Возвращаясь туда, где разместились воины ярла Гутрума, Гейрмунн прошел мимо нескольких шатров, где женщины предлагали себя меньше чем за марку серебра. Одна помахала ему, зазывая в шатер. Ее светлые волосы и румяные щеки манили отведать любовных утех. Но Гейрмунн нес три щита: на спине и в каждой руке. К тому же при нем было достаточно серебра, которое мог украсть кто-то из дружков прелестницы. Благоразумие заставило Гейрмунна не рисковать и вернуться к своим.
На другой день они со Стейнольфуром учили Шальги стоять в ряду, сомкнув щиты. Урок пришлось быстро свернуть. По лагерю разнеслась весть, что флот готовится к отплытию. Вскоре появился Гутрум, от которого пахло медовухой. Датчанин велел сделать приношение богам и грузиться на корабли. Вторжение в Англию из разговоров становилось реальностью.
8
Первые два дня флот плыл по спокойному морю, а на третий с севера нежданно-негаданно налетела буря. Воющие ветры и свирепые волны раскидали в разные стороны корабли Гутрума, вынуждая каждый в одиночку бороться за выживание корабля и команды. Поражение в этой битве означало смерть. Чтобы у «Волнолюбца» не сорвало парус, Рек приказал его снять. Каждый воин должен был отсидеть свою тысячу взмахов на веслах.
Гейрмунн греб, затем брал ведро и вычерпывал воду, после чего снова садился на весла. И так – пока руки и ноги не превратились в подобие мокрого, ни на что не годного камыша. Ветер швырял в лицо дождевые струи вперемешку с волнами, мешая видеть. Плотная облачность не позволяла определить время, а сама буря казалась бесконечной. Вскоре Гейрмунн погрузился в ритм весельных взмахов и уже не знал, сколько часов или дней прошло с начала этого ада.

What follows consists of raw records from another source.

/-- R49 to R52, R57, R77, R168, R226 to R229, R253, R266 to R268, R390: the other instructions that a path executes alone complete. EXIT
ends its threads, or parks them until both their streams have reached it, and then, if the group can, the group; PRIO sets the
group's priority, at most 15, and CVSET loads the masks of an idle register, where of the warps that do so in one cycle the highest
prevails; PTLD and PREF ask for the lines; LLC.LOCK, LLC.UNLOCK and LLC.UNLOCK.ALL act on each sector and write their code or count;
FENCE passes once nothing that it waits for is under way, and a releasing one marks what stands before it; SPARK raises a spark. -/
def Obligations.PathInstructionsComplete : Prop :=
  (∀ (x : Op0) s i, let sh : Shape := { srcs := [], uni := some false, flat := true }
    Clear s i x.h sh → exec (.exit x) s = .next ((s.performed i x.h sh 1 fun i k t =>
      (t.exitThreads i.r i.p.access (i.p.pc + BitVec.ofNat 64 i.size) k.ts, .next [])).tryEnd i.r.g)) ∧
  (∀ (x : OpA) s i, let sh : Shape := { srcs := [srcA x.a 1], uni := some true }
    Clear s i x.h sh → exec (.prio x) s = .next (s.performed i x.h sh 1 fun i k t =>
      (k.vals.foldl (fun t m => t.updShared i.r.g .prio i.w.wid fun g => { g with prio := min 15 (regsNat (m.2.headD [])) }) t, .next []))) ∧
  (∀ (x : CvsetOps) s i,
    let src := fun f (o : Operand) => ({ field := f, op := o, n := 2, uni := true } : Src)
    let sh : Shape := { srcs := [src 2 x.a, src 3 x.b], uni := some true }
    let cv : CvField := Fin.ofNat 17 x.cv.val
    Clear s i x.h sh → (i.g.conv cv i.r.w).armed = false →
    exec (.cvset x) s = .next (s.performed i x.h sh 1 fun i k t =>
      (t.updShared i.r.g (.cv x.cv.val) i.w.wid fun g => g.updConv cv i.r.w fun c => { c with
        wmask := BitVec.ofNat 64 (regsNat ((k.vals.headD (0, [])).2.getD 0 []))
        tmask := BitVec.ofNat 64 (regsNat ((k.vals.headD (0, [])).2.getD 1 [])) }, .next []))) ∧
  (∀ (x : OpA) s i e, let sh : Shape := { srcs := [{ field := 2, op := x.a, n := 2, strict := true, uni := true }], uni := some true }
    let va := regsNat ((((s.sees i x.h sh).vals.headD (0, [])).2).headD [])
    Clear s i x.h sh → Reaches s i { code := x.a.code, size := 64, plain := true } va e →
    exec (.ptld x) s = .next (s.performed i x.h sh 1 fun i _ t => (t.askPrefetch i.g.core e (e.pa va) 64 false, .next []))) ∧
  (∀ (x : PrefOps) s i, let sh : Shape := { srcs := [strictA x.a 2, strictB x.b 1] }
    Clear s i x.h sh → exec (.pref x) s = .next (s.performed i x.h sh 1 fun i k t =>
      (k.vals.foldl (fun t m => t.prefetch i x.kind (vaG m.2)) t, .next []))) ∧
  (∀ (x : OpDAB) s i, Clear s i x.h (lockShape x) →
    exec (.llcLock x) s = .next (s.performed i x.h (lockShape x) 1 fun i k t => (t.lockAll i k x.d State.lockSector, .next [])) ∧
    exec (.llcUnlock x) s = .next (s.performed i x.h (lockShape x) 1 fun i k t => (t.lockAll i k x.d State.unlockSector, .next []))) ∧
  (∀ (x : OpD) s i, let sh : Shape := { srcs := [], dst := some { op := x.d } }
    Clear s i x.h sh → exec (.llcUnlockAll x) s = .next (s.performed i x.h sh 1 fun i k t =>
      let mine := (t.mem.llc.filter fun e => e.2.lock = some i.c.num).map (·.1)
      let u := { t with mem := mine.foldl (fun m a => m.setSector a { m.sector a with lock := none }) t.mem }
      (k.vals.foldl (fun u m => u.writeDst i.r.g i.r.w i.g { op := x.d } m.1 (if k.uni then k.ts else [m.1])
        (regsOf 1 mine.length false)) u, .next []))) ∧
  (∀ (x : FenceOps) s i, Clear s i x.h { srcs := [] } → s.fenceWaits i x.h x.order = false →
    exec (.fence x) s = .next (s.performed i x.h { srcs := [] } 1 fun i _ t =>
      (if x.order = .rel ∨ x.order = .ar then t.markFence i x.h x.scope else t, .next []))) ∧
  (∀ (x : OpA) s i, let sh : Shape := { srcs := [srcA x.a 1], uni := some false, flat := true, execOnly := true }
    Clear s i x.h sh → exec (.spark x) s = .next (s.performed i x.h sh 1 fun _ k t =>
      ((t.spark 0 (regsNat ((k.vals.headD (0, [])).2.headD []) % 2 ^ 16)).1, .next [])))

«Волнолюбец» был сделан на совесть. Корабль имел высокую осадку, будь то на гребне волны или в самой ее низине, где темно, как ночью, пока тебя снова не вынесет на поверхность. Но случались мгновенья, когда волны изгибали корабль, и его нос с ахтерштевнем начинали смотреть в разные стороны. От этих изгибов лопалась обшивка и внутрь хлестала вода. Узнав, что Стейнольфур плавал по морю и кое-что смыслил в кораблях, Гутрум поручил ему заделывать пробоины просмоленной шерстью. Шальги помогал Стейнольфуру. Вскоре парень так навострился, что Стейнольфур целиком перепоручил ему это дело, а сам вернулся к веслам и вычерпыванию воды. Но противостоять морской стихии было бесполезно: едва Шальги затыкал одну пробоину, рядом появлялись две новые.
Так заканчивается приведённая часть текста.